In obbedienza al già accennato ordine del Governo Provvisorio, nel pomeriggio del 25 luglio, nella caserma di San Francesco, collocata in Piazza Sant’Ambrogio1 (luogo di riunione dei militi per le giornaliere esercitazioni al maneggio del fucile) si raccolse la giovine Legione Garibaldina per disporsi alla partenza, al seguito del suo intrepido Condottiero.
Festeggiata entusiasticamente dal popolo milanese nella sua traversata per la città, recossi per Porta Vittoria alla stazione ferroviaria Milano-Venezia, dove trovò ad attenderla, per congiungersi ad essa, un Battaglione Pavese, forte di 600 altri Volontari, completamente armati ed equipaggiati dalla loro città. Là, confortata dal sorriso e dalle lagrime degli amici o dei consanguinei, accorsi a dare ai loro cari il bacio dell’addio, l’animosa coorte sali sull’imbrunire nei carrozzoni approntati per trasportarla a Treviglio.

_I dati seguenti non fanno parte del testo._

-- ==== Sys2Proof/Certificates/Slice0/Obligations.lean ====
section
/-! DEFINITION. The statements for the provers: what the commands do, what they leave as it is, and what holds in every state. -/

namespace Sys2Proof.Claims

open Sys2Proof.Machine

/-! ### The form of an effect -/

/-- What goes on by itself after a command's own effect: the accesses that wait for nothing any more are taken up (05), and the
transitions of queue pairs whose condition has come true finish (06). In an idle block nothing goes on. -/
def goOn (s : State) : State := transAll (settle s)

/-- Given to a running block in state `s`, the command answers the next state `t`, with what then goes on by itself. -/
def Does (i : Instr) (s t : State) : Prop := running s = true → exec i s = .next (goOn t)

/-- Given to a running block in state `s`, the command answers the next state `t` and nothing else. -/
def DoesOnly (i : Instr) (s t : State) : Prop := running s = true → exec i s = .next t

/-! ### Who may write -/

/-- An access to BAR0 by host function `f` is served: the function exists (R462, R464), its controller is not fenced (R389) and HOST_READY
is set (R488). -/
abbrev HostReaches (f : Nat) (s : State) : Prop := reaches f s = true ∧ hostReadyOn s = true

/-- A write to BAR0 by host function `f` is taken: the state is not P2 (R419) and the function is not frozen (R440) beside. -/
abbrev HostWrites (f : Nat) (s : State) : Prop := HostReaches f s ∧ powerState s ≠ 2 ∧ frozen f s = false

/-- A write of a register of management space by a master is taken (R473): the MGT while it runs, JTAG at level INVASIVE, PF0 with
privilege. -/
abbrev MgtWrites (m : Master) (s : State) : Prop :=
  (m = 0x800 ∧ unitFenced 141 s = false ∧ none ∉ s.sec.halts) ∨
  (m = 0x801 ∧ rf Reg.SEC_STATE 1 0 s = 2) ∨
  (m = 0 ∧ HostWrites 0 s ∧ rf Reg.HIF_MGTPRIV 0 0 s = 1)

/-- The same for a register of a block that P2 switches off (R432). -/
abbrev MgtWritesOff (m : Master) (s : State) : Prop := MgtWrites m s ∧ (m = 0x801 → powerState s ≠ 2)

/-- The crossing into the block of a fault source is open: its unit is not fenced and its clocks run (R389, R407). -/
abbrev Open (src : Nat) (s : State) : Prop := crossingShut src s = false

/-! ### The Taper cores (08) -/

/-- Core `c` is about to execute: it runs activation `a`, which waits for nothing, the core is not halted (R431), the block runs, and
nothing else in the block is about to go on by itself. -/
abbrev Runs (c : CoreId) (a : Act) (s : State) : Prop :=
  running s = true ∧ Idle s ∧ (getCore c.toNat s).act = some a ∧ a.wait = none ∧ coreHalted c.toNat s = false

/-- The State in which core `c` runs activation `a`, and everything else is as in `s`: the queue of commands, every register, every other
core, all memory. -/
def runsNow (c : CoreId) (a : Act) (s : State) : State :=
  { s with tpr := { s.tpr with cores := tset s.tpr.cores c.toNat { getCore c.toNat s with act := some a } } }

/-- `b` is activation `a` one instruction further, with w register `rd` holding `v`; w0 stays zero (R234). -/
def WroteW (a b : Act) (rd : WReg) (v : BitVec 64) : Prop :=
  b = { a with pc := a.pc + 4, w := b.w } ∧
  ∀ d : WReg, b.getW d.toNat = if d = rd ∧ d ≠ 0 then v else a.getW d.toNat

/-- `b` is activation `a` one instruction further, with v register `vd` holding `v`. -/
def WroteV (a b : Act) (vd : VReg) (v : BitVec 512) : Prop :=
  b = { a with pc := a.pc + 4, v := b.v } ∧
  ∀ d : VReg, b.getV d.toNat = if d = vd then v else a.getV d.toNat

/-- The command answers a next state that differs from `s` in core `c`'s activation only, which has `rd` holding `v`. -/
def PutsW (i : Instr) (c : CoreId) (a : Act) (s : State) (rd : WReg) (v : BitVec 64) : Prop :=
  ∃ b, exec i s = .next (runsNow c b s) ∧ WroteW a b rd v

/-- The same for a v register. -/
def PutsV (i : Instr) (c : CoreId) (a : Act) (s : State) (vd : VReg) (v : BitVec 512) : Prop :=
  ∃ b, exec i s = .next (runsNow c b s) ∧ WroteV a b vd v

/-- Memory as a core sees it: the byte at a place of its LDM or of its cluster's CSM. -/
def byteAt (c : CoreId) (t : TAddr) (k : Nat) (s : State) : Byte :=
  match t with
  | .ldm a => memGet 0 s.tpr.ldm (ldmKey c.toNat (a + k))
  | .csm a => memGet 0 s.tpr.csm (csmKey (clusterOf c.toNat) (a + k))

/-- The key of a place's byte `k` in its memory. -/
def keyOf (c : CoreId) (t : TAddr) (k : Nat) : Bool × Nat :=
  match t with
  | .ldm a => (false, ldmKey c.toNat (a + k))
  | .csm a => (true, csmKey (clusterOf c.toNat) (a + k))

/-- The byte at a key: of the LDMs or of the CSMs. -/
def cellAt (x : Bool × Nat) (s : State) : Byte :=
  if x.1 then memGet 0 s.tpr.csm x.2 else memGet 0 s.tpr.ldm x.2

/-- The command answers a next state in which byte `k` at `t` holds `f k` for each of the `n` bytes there, every other byte of the Taper
memories is as before, activation `a` has become `b`, and nothing else has changed. -/
def StoresBytes (i : Instr) (c : CoreId) (b : Act) (s : State) (t : TAddr) (n : Nat) (f : Nat → Byte) : Prop :=
  ∃ u, exec i s = .next u ∧
    (∀ k, k < n → cellAt (keyOf c t k) u = f k) ∧
    (∀ x, (∀ k, k < n → x ≠ keyOf c t k) → cellAt x u = cellAt x s) ∧
    u = { runsNow c b s with tpr := { (runsNow c b s).tpr with ldm := u.tpr.ldm, csm := u.tpr.csm } }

Delle poche ore notturne trascorse in quella industriosa e pacifica borgata, in attesa dell’alba prefissa alla marcia per Bergamo, l’autore di queste Memorie ricorda un aneddoto abbastanza umoristico. Uno di quei buoni terrazzani che armati dei loro lunghi archibugi, da quattro mesi disseppelliti, munivano di pattuglie il paese come guardia nazionale, scontratosi in alcuni dei nostri serenanti per le strade del Comune domandò loro in pretto bergamasco: Lor je soldacc del general Ribaldo?
Certo così non istorpierebbero in giornata neppure que’ contadini (oggi cittadini) il bel nome da molti anni meritamente venerato.
Sui primissimi albori, invitata dallo squillo delle trombe ad abbandonare l’ospitale borgata, sempre a mo’ di valanga ingrossando per via, salutata e festeggiata a metà cammino dalle generose oblazioni d’ogni genere del venerando e patriarcale ingegnere Albini, ricco possidente di Imbersago e dei dintorni, si diresse alla simpatica Bergamo, che arricchendola di altri suoi figli, utilizzò, per bene accasermarla, persino il disertato Seminario dei Chierici.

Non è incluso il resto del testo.